Фигура псевдоРемесленника расплылась, явив образ расплывчатого лица Паши. Окружающее нас пространство также несколько потеряло контрастность.

— Привет, Гавр! — как ни в чём не бывало, произнёс бариста.

— Здорово, — буркнул я.

— Чего такой смурной? Судя по нейрогормональному фону, ты здорово раскачался. Даже сверхрежим опробовал. Правда, поторопился делать это дважды за короткий промежуток времени, отсюда и повышенный расход энергоресурса. Ничего, за пару часов восстановишься.

— Безмерно рад. О чём сегодня поговорим? — я решил, что говорить о визите Смотрящего программе дело бесполезное. Был бы Ремесленник во плоти, другое дело.

— Так уже всё, Гавр. Сегодня прощальная встреча. Аура нейротрона зафиксировала стойкую креатуру Демиурга в восьми километрах к юго-востоку от твоего нынешнего местоположения. Ты почти у цели. Осталось сообщить тебе точку эвакуации и имена резидентов, которым ты передашь Демиурга.

— Как? Уже? Я думал, что понадобятся недели поисков…как-то это…

— Слишком просто? Ошибаешься! Тебе ещё предстоит вычислить его личность, подобраться поближе и обеспечить транспортировку без повреждения биологической оболочки. В крайнем случае, если он погибнет, его тело должно быть передано резидентам не позже, чем через тридцать минут после остановки сердца. Это важно, запомни!

— Чего уж не понять, электрическая активность мозговых структур должна ещё сохраняться.

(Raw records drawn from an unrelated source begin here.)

/-- A base word without a prefix word or with one that its major admits (R59, R68): `x` is the payload of an EXT word. -/
def decodeBase (p : Pre) (x : Ext) (w : Nat) : Option Instr :=
  if fld w 2 6 = 0 then (if p ≠ .none ∨ x.isSome then none else decodeMajor00 w)
  else if fld w 2 6 = 1 then (if p ≠ .none then none else decodeMajor01 x w)
  else if fld w 2 6 = 2 then (if p ≠ .none then none else decodeMajor02 x w)
  else if fld w 2 6 = 3 then (if p ≠ .none then none else decodeMajor03 x w)
  else if fld w 2 6 = 4 then (if p ≠ .none then none else decodeMajor04 x w)
  else if fld w 2 6 = 5 then (if p ≠ .none then none else decodeMajor05 x w)
  else if fld w 2 6 = 6 then (if p ≠ .none ∨ x.isSome then none else decodeMajor06 w)
  else if fld w 2 6 = 7 then (if p ≠ .none then none else decodeMajor07 x w)
  else if fld w 2 6 = 8 then (if p ≠ .none then none else decodeMajor08 x w)
  else if fld w 2 6 = 9 then (if p ≠ .none then none else decodeMajor09 x w)
  else if fld w 2 6 = 10 then (if p ≠ .none then none else decodeMajor0A x w)
  else if fld w 2 6 = 11 then (if p ≠ .none ∨ x.isSome then none else decodeMajor0B w)
  else if fld w 2 6 = 12 then (if p ≠ .none ∨ x.isSome then none else decodeMajor0C w)
  else if fld w 2 6 = 13 then (if p ≠ .none then none else decodeMajor0D x w)
  else if fld w 2 6 = 14 then (if p ≠ .none then none else decodeMajor0E x w)
  else if fld w 2 6 = 15 then (if p ≠ .none then none else decodeMajor0F x w)
  else if fld w 2 6 = 16 then (if p ≠ .none then none else decodeMajor10 x w)
  else if fld w 2 6 = 17 then (if p ≠ .none then none else decodeMajor11 x w)
  else if fld w 2 6 = 18 then (if p ≠ .none then none else decodeMajor12 x w)
  else if fld w 2 6 = 19 then (if p ≠ .none then none else decodeMajor13 x w)
  else if fld w 2 6 = 20 then (if p ≠ .none then none else decodeMajor14 x w)
  else if fld w 2 6 = 21 then (if p ≠ .none ∨ x.isSome then none else decodeMajor15 w)
  else if fld w 2 6 = 22 then (if p ≠ .none ∨ x.isSome then none else decodeMajor16 w)
  else if fld w 2 6 = 23 then (if p ≠ .none ∨ x.isSome then none else decodeMajor17 w)
  else if fld w 2 6 = 24 then (if p ≠ .none ∨ x.isSome then none else decodeMajor18 w)
  else if fld w 2 6 = 25 then (if p ≠ .none ∨ x.isSome then none else decodeMajor19 w)
  else if fld w 2 6 = 26 then (if p ≠ .none ∨ x.isSome then none else decodeMajor1A w)
  else if fld w 2 6 = 27 then (if p ≠ .none then none else decodeMajor1B x w)
  else if fld w 2 6 = 28 then (if x.isSome then none else decodeMajor1C p w)
  else if fld w 2 6 = 29 then (if p ≠ .none ∨ x.isSome then none else decodeMajor1D w)
  else if fld w 2 6 = 30 then (if p ≠ .none ∨ x.isSome then none else decodeMajor1E w)
  else if fld w 2 6 = 31 then (if p ≠ .none ∨ x.isSome then none else decodeMajor1F w)
  else if fld w 2 6 = 32 then (if x.isSome then none else decodeMajor20 p w)
  else if fld w 2 6 = 33 then (if x.isSome then none else decodeMajor21 p w)
  else if fld w 2 6 = 34 then (if x.isSome then none else decodeMajor22 p w)
  else if fld w 2 6 = 35 then (if x.isSome then none else decodeMajor23 p w)
  else if fld w 2 6 = 36 then (if x.isSome then none else decodeMajor24 p w)
  else if fld w 2 6 = 37 then (if x.isSome then none else decodeMajor25 p w)
  else if fld w 2 6 = 38 then (if x.isSome then none else decodeMajor26 p w)
  else if fld w 2 6 = 39 then (if x.isSome then none else decodeMajor27 p w)
  else if fld w 2 6 = 40 then (if x.isSome then none else decodeMajor28 p w)
  else if fld w 2 6 = 41 then (if x.isSome then none else decodeMajor29 p w)
  else if fld w 2 6 = 42 then (if x.isSome then none else decodeMajor2A p w)
  else if fld w 2 6 = 43 then (if x.isSome then none else decodeMajor2B p w)
  else if fld w 2 6 = 44 then (if x.isSome then none else decodeMajor2C p w)
  else if fld w 2 6 = 45 then (if x.isSome then none else decodeMajor2D p w)
  else if fld w 2 6 = 46 then (if x.isSome then none else decodeMajor2E p w)
  else if fld w 2 6 = 47 then (if x.isSome then none else decodeMajor2F p w)
  else if fld w 2 6 = 48 then (if x.isSome then none else decodeMajor30 p w)
  else if fld w 2 6 = 49 then (if x.isSome then none else decodeMajor31 p w)
  else if fld w 2 6 = 50 then (if x.isSome then none else decodeMajor32 p w)
  else if fld w 2 6 = 51 then (if x.isSome then none else decodeMajor33 p w)
  else if fld w 2 6 = 52 then (if x.isSome then none else decodeMajor34 p w)
  else none

/-- A 16-bit parcel (R72, R73). -/
def decodeCompact (w : Nat) : Option Instr :=
  if fld w 0 6 = 4 ∧ fld w 6 5 = 0 then some (.cHint (bvf w 11 5))
  else if fld w 0 6 = 4 then some (.cAddi (bvf w 11 5) (bvf w 6 5))
  else if fld w 0 6 = 8 then some (.cAdd (bvf w 11 5) (bvf w 6 5))
  else if fld w 0 6 = 12 then some (.cSub (bvf w 11 5) (bvf w 6 5))
  else if fld w 0 6 = 16 then some (.cAnd (bvf w 11 5) (bvf w 6 5))
  else if fld w 0 6 = 20 then some (.cOr (bvf w 11 5) (bvf w 6 5))
  else if fld w 0 6 = 24 then some (.cXor (bvf w 11 5) (bvf w 6 5))
  else if fld w 0 6 = 28 then some (.cShli (bvf w 11 5) (bvf w 6 5))
  else if fld w 0 6 = 32 then some (.cShri (bvf w 11 5) (bvf w 6 5))
  else if fld w 0 6 = 36 then some (.cSari (bvf w 11 5) (bvf w 6 5))
  else if fld w 0 6 = 40 then some (.cLdI64 (bvf w 11 5) (bvf w 6 5))
  else if fld w 0 6 = 44 then some (.cStI64 (bvf w 11 5) (bvf w 6 5))
  else if fld w 0 6 = 48 then some (.cBeq (bvf w 11 5) (bvf w 6 5))
  else if fld w 0 6 = 52 then some (.cBne (bvf w 11 5) (bvf w 6 5))
  else if fld w 0 6 = 56 ∧ fld w 11 5 = 0 then some (.cJr (bvf w 6 5))
  else if fld w 0 6 = 56 ∧ fld w 11 5 = 1 then some (.cJalr (bvf w 6 5))
  else if fld w 0 6 = 60 then some (.cMv (bvf w 11 5) (bvf w 6 5))
  else if fld w 0 6 = 6 then some (.cvVaddI32 (bvf w 11 5) (bvf w 6 5))
  else if fld w 0 6 = 10 then some (.cvVsubI32 (bvf w 11 5) (bvf w 6 5))
  else if fld w 0 6 = 14 then some (.cvVmulI32 (bvf w 11 5) (bvf w 6 5))
  else if fld w 0 6 = 18 then some (.cvVmaccI32 (bvf w 11 5) (bvf w 6 5))
  else if fld w 0 6 = 22 then some (.cvVmaxI32 (bvf w 11 5) (bvf w 6 5))
  else if fld w 0 6 = 26 then some (.cvVxorI32 (bvf w 11 5) (bvf w 6 5))
  else if fld w 0 6 = 30 then some (.cvVfaddF32 (bvf w 11 5) (bvf w 6 5))
  else if fld w 0 6 = 34 then some (.cvVfmulF32 (bvf w 11 5) (bvf w 6 5))
  else if fld w 0 6 = 38 then some (.cvVfmaF32 (bvf w 11 5) (bvf w 6 5))
  else if fld w 0 6 = 42 then some (.cvVfmaxF32 (bvf w 11 5) (bvf w 6 5))
  else if fld w 0 6 = 46 then some (.cvVfaddBf16 (bvf w 11 5) (bvf w 6 5))
  else if fld w 0 6 = 50 then some (.cvVfmulBf16 (bvf w 11 5) (bvf w 6 5))
  else if fld w 0 6 = 54 then some (.cvVfmaBf16 (bvf w 11 5) (bvf w 6 5))
  else if fld w 0 6 = 58 then some (.cvVfmaxBf16 (bvf w 11 5) (bvf w 6 5))
  else none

— Вот-вот. Теперь запоминай точку рандеву с Искателем и Странником. Пароли не понадобятся. Странник тебе знаком. Это Елисей Николаевич, который тебя вербовал. Имя Искателя я не знаю, но это несущественно. Ежедневно в полдень в сквере на Площади Варецкого в Варшаве тебя и Демиурга будет ждать Елисей Николаевич. Он гуляет там с собакой до часу пополудни весь апрель, май и июнь.

— Конспираторы, блин! До Варшавы больше трёхсот вёрст и всё по территории противника. А если немцы возьмут город к моему появлению?

Образ Ремесленника завис на несколько секунд.

— По исходным данным исторической линии твоей реальности, до августа 1915 находилась под контролем Русской Императорской армии. Так что всё должно пройти по плану.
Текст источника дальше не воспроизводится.